The implications for cost of funds and retention are noteworthy. Every dollar that leaves the bank has to be replaced. It could easily become an environment where deposits grow at a lethargic pace while equity markets command the lion’s share of your customers’ investable funds.
Here are some measures banks can consider taking to address the pricing and retention dilemma for loans and deposits:
- Track the retention rate for renewing loans and CDs by product or lender.
- Establish how much loan and deposit volume your bank must generate in order to achieve a no-growth scenario.
- Require each lender and customer service person to have goals for acquiring new business.
- Evaluate the merits of a sales training program.
- Determine whether your program for notifying customers of maturing CDs should be modified to let customers know of bank CD specials.
- Track how much of the increase in outstanding CDs is attributable to transfers from other deposits within the bank.
- Develop a system for monitoring the financial institutions to which deposits are being transferred. It could be other banks, credit unions, mutual funds, etc. This will help you evaluate and address the competitive advantages they may have over your bank.
- Carefully evaluate your tiers and the rate differentials associated with each loan and deposit tier.
- Consider offering CD specials when there are no significant maturities in your existing CDs.

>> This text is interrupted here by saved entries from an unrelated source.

-- ==== Sys2Proof/Tests/Slice0.lean ====
section
/-! SUPPORT. Tests of the model with results from 95_test_vectors.md (cited by its section), and for every obligation
with hypotheses one witness that they can be met. -/

namespace Sys2Proof.Tests

open Sys2Proof Sys2Proof.Machine

/-! ## Small states -/

/-- Buffer contents: the given bytes, then zeros. -/
def bufOf (bs : List Byte) : Vector Byte 64 := Vector.ofFn fun j => bs.getD j.val 0

/-- PAD that has been fed `bs` (fewer than 64 bytes). -/
def fed (bs : List Byte) : Pad :=
  { buf := bufOf bs, bufLen := Fin.ofNat 64 bs.length, bitCnt := BitVec.ofNat 64 (8 * bs.length), phase := .accumulating
    uaf := false, ovf := false, ill := false, rsp := none }

/-- `n` bytes `61`. -/
def sixtyOnes (n : Nat) : List Byte := List.replicate n 0x61

/-- An engine of `CFG_FULL` with `H = IV`. -/
def full (p : Pad) (l : List HostEvent) : State := { h := iv, pad := some p, host := l }

/-- An engine of `CFG_CORE` with `H = IV`. -/
def coreEngine (l : List HostEvent) : State := { h := iv, pad := none, host := l }

/-- The same PAD after `FINAL`. -/
def finalized (p : Pad) : Pad := { p with phase := .finalized }

/-- The state of 95 section 8.3: one byte before the counter wraps. -/
def almostWrapped : Pad :=
  { buf := bufOf [], bufLen := 63, bitCnt := 0xFFFFFFFFFFFFFFF8#64, phase := .accumulating
    uaf := false, ovf := false, ill := false, rsp := none }

/-- `H` after the first block of the program P4 of 95 section 10. -/
def afterFirstBlock : HashState :=
  #v[0x97539B85, 0x1C7EE50B, 0x0B226EC5, 0x4B1F3DBB, 0xE4F116C6, 0xE49B2DD0, 0x31444D1E, 0x25354F3A]

def word (w : CmdWord) : HostEvent := .present (.cmd w)

/-- A view of the next state, if there is one. -/
def view {α : Type} (f : State → α) (o : Host.Outcome State Fault Refusal) : Option α :=
  match o with
  | .next t => some (f t)
  | .fault _ => none
  | .refused _ => none

def refusal (o : Host.Outcome State Fault Refusal) : Option Refusal :=
  match o with
  | .next _ => none
  | .fault _ => none
  | .refused r => some r

/-- `STATUS` as it would read, the response code, and `BITCNT`. -/
def summary (s : State) : Option (BitVec 16 × Option (BitVec 2) × BitVec 64) :=
  s.pad.map fun p => (statusWord p, s.rspCode, p.bitCnt)

/-! ## Well-formedness: the ill-formed terms are refused -/

theorem test_wf_feed_in_core : (Instr.feed 0x61).wf .core = false := by decide
theorem test_wf_cNext_in_full : (Instr.cNext 0).wf .full = false := by rfl
theorem test_wf_reserved_code : (PortWord.coreOp 3#2 0).wf .core = false := by rfl
theorem test_wf_coreOp_in_full : (HostEvent.present (.coreOp 1#2 0)).wf .full = false := by rfl
theorem test_wf_cmd_in_core : (HostEvent.present (.cmd 0x1000#16)).wf .core = false := by rfl
theorem test_wf_good : (Instr.init.wf .full && Instr.cInit.wf .core && HostEvent.rst.wf .core) = true := by decide

/-! ## Decoding: words written bit by bit from R93 and R101, and the table of 95 section 8.2 -/

theorem test_decode_init : decodeCmd 0b0001_0000_0000_0000#16 = .ok .init := by decide
theorem test_decode_feed : decodeCmd 0b0010_0000_0110_0001#16 = .ok (.feed 0b0110_0001#8) := by decide
theorem test_decode_feed0 : decodeCmd 0b0011_0000_0000_0000#16 = .ok .feed0 := by decide
theorem test_decode_final : decodeCmd 0b0100_0000_0000_0000#16 = .ok .final := by decide
theorem test_decode_status : decodeCmd 0b0101_0000_0000_0000#16 = .ok .status := by decide
theorem test_decode_cIdle : decodeTableWord 2 0b00 = some .cIdle := by rfl
theorem test_decode_cInit : decodeTableWord 2 0b01 = some .cInit := by rfl
theorem test_decode_cNext : decodeTableWord 2 0b10 = some (.cNext 0) := by rfl
theorem test_decode_table_feed : decodeTableWord 16 0x20FF = some (.feed 0xFF) := by rfl
theorem test_decode_reserved : decodeTableWord 2 0b11 = none := by rfl
theorem test_decode_illegal :
    ([0x0000, 0xFFFF, 0x1001, 0x1100, 0x2100, 0x2F61, 0x3001, 0x4080, 0x50FF, 0x6000, 0x8000, 0x0061, 0xF000] :
      List CmdWord).all (fun w => decodeCmd w == .error .illegalCommand) = true := by decide
theorem test_rows_disjoint : cmdRows.Pairwise fun r q => (r.pattern ^^^ q.pattern) &&& r.mask &&& q.mask ≠ 0 := by decide

/-! ## Word functions and the padding functions (95 sections 2 and 3) -/

theorem test_add32 : add32 [0x5BE0CD19, 0x3587272B, 0x1F85C98C, 0x428A2F98, 0x61626380] = 0x54DA50E8#32 := by decide
theorem test_rotr32 : rotr32 0x12345678 7 = 0xF02468AC#32 ∧ rotr32 0x12345678 25 = 0x1A2B3C09#32 := by decide
theorem test_sigma0 : sigma0 0xDEADBEEF = 0xABD31B0B#32 := by decide
theorem test_sigma1 : sigma1 0xDEADBEEF = 0x689DBFEC#32 := by decide
theorem test_bigSigma0 : bigSigma0 0xDEADBEEF = 0xB62E25AC#32 := by decide
theorem test_bigSigma1 : bigSigma1 0xDEADBEEF = 0x345E14A3#32 := by decide
theorem test_ch : ch 0xFFFF0000 0x12345678 0x9ABCDEF0 = 0x1234DEF0#32 := by decide
theorem test_maj : maj 0xAAAAAAAA 0xCCCCCCCC 0xF0F0F0F0 = 0xE8E8E8E8#32 := by decide
theorem test_be64Bytes : be64Bytes 448 = [0, 0, 0, 0, 0, 0, 0x01, 0xC0] := by decide
theorem test_zeroFill : [0, 54, 55, 56, 63, 64, 1000].map zeroFill = [55, 1, 0, 63, 56, 55, 15] := by decide
theorem test_tail_one : tail (bufOf [0xFF]) 1 0x8000000000000008#64 =
    [0xFF, 0x80] ++ List.replicate 54 0 ++ [0x80, 0, 0, 0, 0, 0, 0, 0x08] := by decide +kernel
theorem test_tail_two : tail (bufOf (sixtyOnes 56)) 56 0x1C0#64 =
    sixtyOnes 56 ++ [0x80] ++ List.replicate 63 0 ++ [0, 0, 0, 0, 0, 0, 0x01, 0xC0] := by decide +kernel

/-- 95 section 4: words of the schedule of the padded `"abc"`. -/
theorem test_sched : ((sched (blockAt (padMessage [0x61, 0x62, 0x63]) 0)).drop 15).take 4 =
    [0x00000018#32, 0x61626380#32, 0x000F0000#32, 0x7DA86405#32] := by decide +kernel

/-- 95 section 5.1: the registers after round 0. -/
theorem test_round : roundStep (kAt 0) 0x61626380#32 (roundInit iv) =
    ⟨0x5D6AEBCD, 0x6A09E667, 0xBB67AE85, 0x3C6EF372, 0xFA2A4622, 0x510E527F, 0x9B05688C, 0x1F83D9AB⟩ := by decide

/-! ## The operations (95 sections 5, 6 and 8) -/

theorem test_init : view summary (exec .init (full { finalized (fed (sixtyOnes 3)) with uaf := true, ill := true, ovf := true } [])) =
    some (some (0x0000#16, some 0, 0)) := by decide +kernel
theorem test_feed : view summary (exec (.feed 0x63) (full (fed [0x61, 0x62]) [])) =
    some (some (0x0301#16, some 0, 0x18)) := by decide +kernel
theorem test_feed_wraps : view (fun t => (summary t, t.h)) (exec (.feed 0x00) (full almostWrapped [])) =
    some (some (0x0009#16, some 0, 0),
      #v[0xDA5698BE, 0x17B9B469, 0x62335799, 0x779FBECA, 0x8CE5D491, 0xC0D26243, 0xBAFEF9EA, 0x1837A9D8]) := by
  decide +kernel
theorem test_feed0 : view summary (exec .feed0 State.reset) = some (some (0x0001#16, some 0, 0)) := by decide +kernel
theorem test_feed0_refused : view summary (exec .feed0 (full (finalized (fed [0x61])) [])) =
    some (some (0x0106#16, some 1, 8)) := by decide +kernel
theorem test_final : view (fun t => (summary t, t.rspData)) (exec .final (full (fed [0x61, 0x62, 0x63]) [])) =
    some (some (0x0302#16, some 0, 0x18),
      some 0xBA7816BF8F01CFEA414140DE5DAE2223B00361A396177A9CB410FF61F20015AD#256) := by decide +kernel
theorem test_final_two_blocks : view State.rspData (exec .final (full (fed (sixtyOnes 56)) [])) =
    some (some 0xB35439A4AC6F0948B6D6F9E3C6AF0F5F590CE20F1BDE7090EF7970686EC6738A#256) := by decide +kernel
theorem test_status : view State.rspData (exec .status (full { finalized (fed (sixtyOnes 3)) with ill := true } [])) =
    some (some 0x0312#256) := by decide +kernel
theorem test_cIdle : view State.cState (exec .cIdle (coreEngine [])) =
    some (some 0x6A09E667BB67AE853C6EF372A54FF53A510E527F9B05688C1F83D9AB5BE0CD19#256) := by decide +kernel
theorem test_cInit : view State.h (exec .cInit { h := Vector.replicate 8 0, pad := none, host := [] }) = some iv := by
  decide +kernel
/-- 95 section 10, P4: the second block of the program, from the state after the first. -/
theorem test_cNext : view State.cState (exec (.cNext 0x1C0#512) ((coreEngine []).setH afterFirstBlock)) =
    some (some 0xB35439A4AC6F0948B6D6F9E3C6AF0F5F590CE20F1BDE7090EF7970686EC6738A#256) := by decide +kernel

/-- 95 section 8.2: an illegal word in `Finalized` is `ERR_ILLEGAL`, not `ERR_UAF`. -/
theorem test_illegal_word : view summary (step (full (finalized (fed (sixtyOnes 3))) [word 0x2161])) =
    some (some (0x0312#16, some 2, 0x18)) := by decide +kernel
theorem test_reserved_code : refusal (step (coreEngine [.present (.coreOp 3#2 0)])) = some .reservedCoreOp := by decide +kernel
theorem test_withFetchWord : view summary (step (State.reset.withFetchWord 16 0x2061)) =
    some (some (0x0101#16, some 0, 8)) := by decide +kernel
theorem test_withFetchWord_core : view State.cState (step (State.reset.withFetchWord 2 1)) =
    some (some 0x6A09E667BB67AE853C6EF372A54FF53A510E527F9B05688C1F83D9AB5BE0CD19#256) := by decide +kernel
theorem test_asm_comment : parseLine "FEED 0x61   ; 0x2061".toList = some [.feed 0x61] := by decide +kernel
theorem test_asm_hash : parseLine "HASH 616263".toList = some [.init, .feed 0x61, .feed 0x62, .feed 0x63, .final] := by
  decide +kernel

/-! ## Witnesses: the hypotheses of each obligation can be met, for each of its clauses and at its boundaries -/

theorem witness_CommandWordIsItsEncoding :
    decodeCmd 0x2000#16 = .ok (.feed 0) ∧ decodeCmd 0x20FF#16 = .ok (.feed 0xFF) ∧ decodeCmd 0x5000#16 = .ok .status := by
  decide

theorem witness_StepRunsDecodedOperation :
    (∃ (s : State) (p : Pad) (rest : List HostEvent), s.pad = some p ∧ s.host = .present (.cmd 0x2061#16) :: rest ∧
      decode (.cmd 0x2061#16) = .ok (.feed 0x61)) ∧
    (∃ (s : State) (rest : List HostEvent), s.pad = none ∧ s.host = .present (.coreOp 2#2 7) :: rest ∧
      decode (.coreOp 2#2 7) = .ok (.cNext 7)) :=
  ⟨⟨full (fed []) [word 0x2061], _, [], rfl, rfl, rfl⟩, coreEngine [.present (.coreOp 2#2 7)], [], rfl, rfl, rfl⟩

/-- The words on both sides of the legal range of `OP`, and one with `ZERO` not 0. -/
theorem witness_IllegalWordRaisesIllegalCommand :
    ∀ w ∈ [0x0FFF#16, 0x6000#16, 0xFFFF#16, 0x2100#16], ∃ (s : State) (p : Pad) (rest : List HostEvent),
      s.pad = some p ∧ s.host = .present (.cmd w) :: rest ∧ decodeCmd w = .error .illegalCommand := by
  intro w hw
  have hd : decodeCmd w = .error .illegalCommand := by
    simp only [List.mem_cons, List.not_mem_nil, or_false] at hw
    rcases hw with rfl | rfl | rfl | rfl <;> decide
  exact ⟨full (finalized (fed [])) [word w], finalized (fed []), [], rfl, rfl, hd⟩

theorem witness_ReservedCoreCodeIsRefused :
    ∃ (s : State) (b : BlockPort) (rest : List HostEvent), s.pad = none ∧ s.host = .present (.coreOp 0b11#2 b) :: rest :=
  ⟨coreEngine [.present (.coreOp 3#2 0)], 0, [], rfl, rfl⟩

theorem witness_MissingPortIsRefused :
    ((coreEngine []).pad = none ∧ Instr.final.isCommand = true) ∧
    (∃ s : State, s.pad = none ∧ s.host = [.present (.cmd 0x0000#16)]) ∧
    (∃ (s : State) (p : Pad), s.pad = some p ∧ s.host = [.present (.coreOp 3#2 0)]) :=
  ⟨⟨rfl, rfl⟩, ⟨coreEngine [word 0], rfl, rfl⟩, full (fed []) [.present (.coreOp 3#2 0)], _, rfl, rfl⟩

theorem witness_EveryLegalEventCompletes :
    (∀ e ∈ (coreEngine []).host.head?, e.wf (coreEngine []).config = true) ∧
    (∀ e ∈ (coreEngine [.present (.coreOp 2#2 0)]).host.head?, e.wf (coreEngine [.present (.coreOp 2#2 0)]).config = true) ∧
    (∀ e ∈ (full (fed []) [word 0xFFFF]).host.head?, e.wf (full (fed []) [word 0xFFFF]).config = true) := by
  refine ⟨by simp [coreEngine], ?_, ?_⟩
  · intro e he; cases he; rfl
  · intro e he; cases he; rfl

- Identify your most competitive deposit product and determine whether it is profitable.
- Identify your most competitive and profitable loan product.
- Explore why customers do business with your bank: price, convenience, relationship with your people, products offered, other. Understand the reasons and do what you can to replicate them.
- Determine the reasons why people stop doing business with your bank.
- Determine the average length of time customers who have closed accounts have banked with your institution.
These are simple suggestions. However, the reality is that if you have $50 million in deposits and an 85% retention rate, the bank must replace $7.5 million of deposits each year to achieve no increase in the outstanding deposit balances. Whether the funds are replaced in your market or from some other source, it requires a plan.